The purpose of this letter to the editor is to illustrate the effect of tofacitinib on psoriatic skin lesions in a patient with Aicardi-Goutières syndrome (AGS) type 7/Singleton-Merten syndrome 1. AGS is characterized by an encephalopathy of variable severity and systemic autoinflammatory manifestations due to continuous type I interferon (IFN) induction. While traditional JAK 1/2 inhibitors like baricitinib and ruxolitinib have proven effectiveness for systemic inflammatory symptoms, they face reimbursement issues in some countries. Tofacitinib, a JAK 1/3 inhibitor, significantly improved psoriatic skin lesions in our patient without the need for additional immunosuppressive therapy. Within one month of starting tofacitinib, psoriatic rashes and ulcerative skin lesions markedly improved, in the absence of a reduction in the IFN-stimulated gene signature or CD169 expression on monocytes. The clinical benefits persisted until the treatment was discontinued, after which symptoms recurred. Resuming tofacitinib treatment again led to improvement. No adverse effects were observed. This case highlights the potential of tofacitinib as a clinically effective treatment for psoriatic skin lesions in AGS and offers a viable alternative for JAK 1/2 inhibitors for this target symptom. Further studies are needed to confirm the long-term safety of JAK 1/3 inhibitors in AGS as well as their possible efficacy and dosing to address other systemic symptoms or neurologic manifestations.

托法替尼治疗与艾卡迪-古铁雷斯综合征 7/辛格顿-默顿综合征 1 相关的银屑病皮损。
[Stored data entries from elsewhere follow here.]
-- ==== Sys2Proof/Tests/Slice0.lean ====
section
/-! SUPPORT. The model's own tests. Expected values come from spec/95_test_vectors.md (the vector is named beside
each) and, for the decoder, from words written out from 30_encoding.md R90. After them, the witnesses: states and
operands that meet the hypotheses of each statement. -/

namespace Sys2Proof.Tests

-- One test at a time: the checks would otherwise start a thread each.
set_option Elab.async false

open Sys2Proof.Machine

/-! ### Helpers -/

/-- The answer is a next state that passes the check. -/
def answers (r : Result) (check : State → Bool) : Bool :=
  match r with
  | .next t => check t
  | _ => false

/-- The reset state with V registers set. -/
def withRegs (regs : List (Reg × Byte)) : State := regs.foldl (fun s p => s.setV p.1 p.2) State.reset

/-- The reset state with bytes of memory set from an address on. -/
def withBytes (a : Nat) (bytes : List Byte) (s : State) : State :=
  { s with mem := Memory.writeBytes hwParams s.mem a bytes }

/-- The reset state with keys pressed. -/
def withKeys (keys : List Key) (s : State) : State := keys.foldl (fun t k => setKey k true t) s

/-- One STEP with the word placed at PC. -/
def ran (w : Nat) (s : State) : Result := step (s.withFetchWord 16 w)

/-- One STEP with the word placed at PC, at other parameters. -/
def ranWith (c : Config) (w : Nat) (s : State) : Result := stepWith c (s.withFetchWord 16 w)

/-- The fault record, PC after, and Halted. -/
def faulted (t : State) (kind : FaultKind) (fpc fop faddr pc : Word) : Bool :=
  t.runState == .halted && t.faultKind == kind && t.faultPc == fpc && t.faultOp == fop && t.faultAddr == faddr &&
    t.pc == pc

/-- The pixels of the first list are 1 and those of the second are 0; a pixel is (row, column). -/
def lights (d : Display) (on off : List (Fin 32 × Fin 64)) : Bool :=
  on.all (fun p => d.pixel p.1 p.2) && off.all (fun p => !d.pixel p.1 p.2)

/-- A state ready to fetch the word, with SP and I set. -/
def ready (w : Nat) (sp : Byte) (i : Word) : State := { State.reset.withFetchWord 16 w with sp := sp, i := i }

/-- The pixels of glyph 0 drawn at (0, 0) (vector DP1's picture). -/
def glyph0 : List (Fin 32 × Fin 64) :=
  [(0, 0), (0, 1), (0, 2), (0, 3), (1, 0), (1, 3), (2, 0), (2, 3), (3, 0), (3, 3)] ++
  [(4, 0), (4, 1), (4, 2), (4, 3)]

/-- Pixels inside and around it that stay 0. -/
def aroundGlyph0 : List (Fin 32 × Fin 64) :=
  [(1, 1), (1, 2), (3, 1), (3, 2), (0, 4), (4, 4), (5, 0), (5, 3), (31, 0), (0, 63)]

/-! ### Well-formedness: a term that passes, and one that each check refuses -/

theorem test_hwParams_wf : hwParams.wf = true := by decide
这封致编辑的信的目的是说明托法替尼对aicardii - gouti综合征(AGS) 7型/Singleton-Merten综合征患者银屑病皮损的影响。AGS的特点是严重程度不同的脑病和持续I型干扰素(IFN)诱导的全身自身炎症表现。虽然传统的JAK 1/2抑制剂如baricitinib和ruxolitinib已被证明对全身性炎症症状有效,但它们在一些国家面临报销问题。Tofacitinib是一种JAK 1/3抑制剂,可显著改善患者的银屑病皮损,无需额外的免疫抑制治疗。在开始使用托法替尼的一个月内,银屑病皮疹和溃疡性皮肤病变明显改善,ifn刺激的基因标记或CD169在单核细胞上的表达没有减少。临床获益持续到治疗停止,之后症状复发。再次恢复托法替尼治疗导致改善。未观察到不良反应。该病例强调了托法替尼作为AGS银屑病皮损临床有效治疗的潜力,并为JAK 1/2抑制剂治疗这一目标症状提供了可行的替代方案。需要进一步的研究来证实JAK 1/3抑制剂在AGS中的长期安全性,以及它们在解决其他全身性症状或神经系统表现方面可能的疗效和剂量。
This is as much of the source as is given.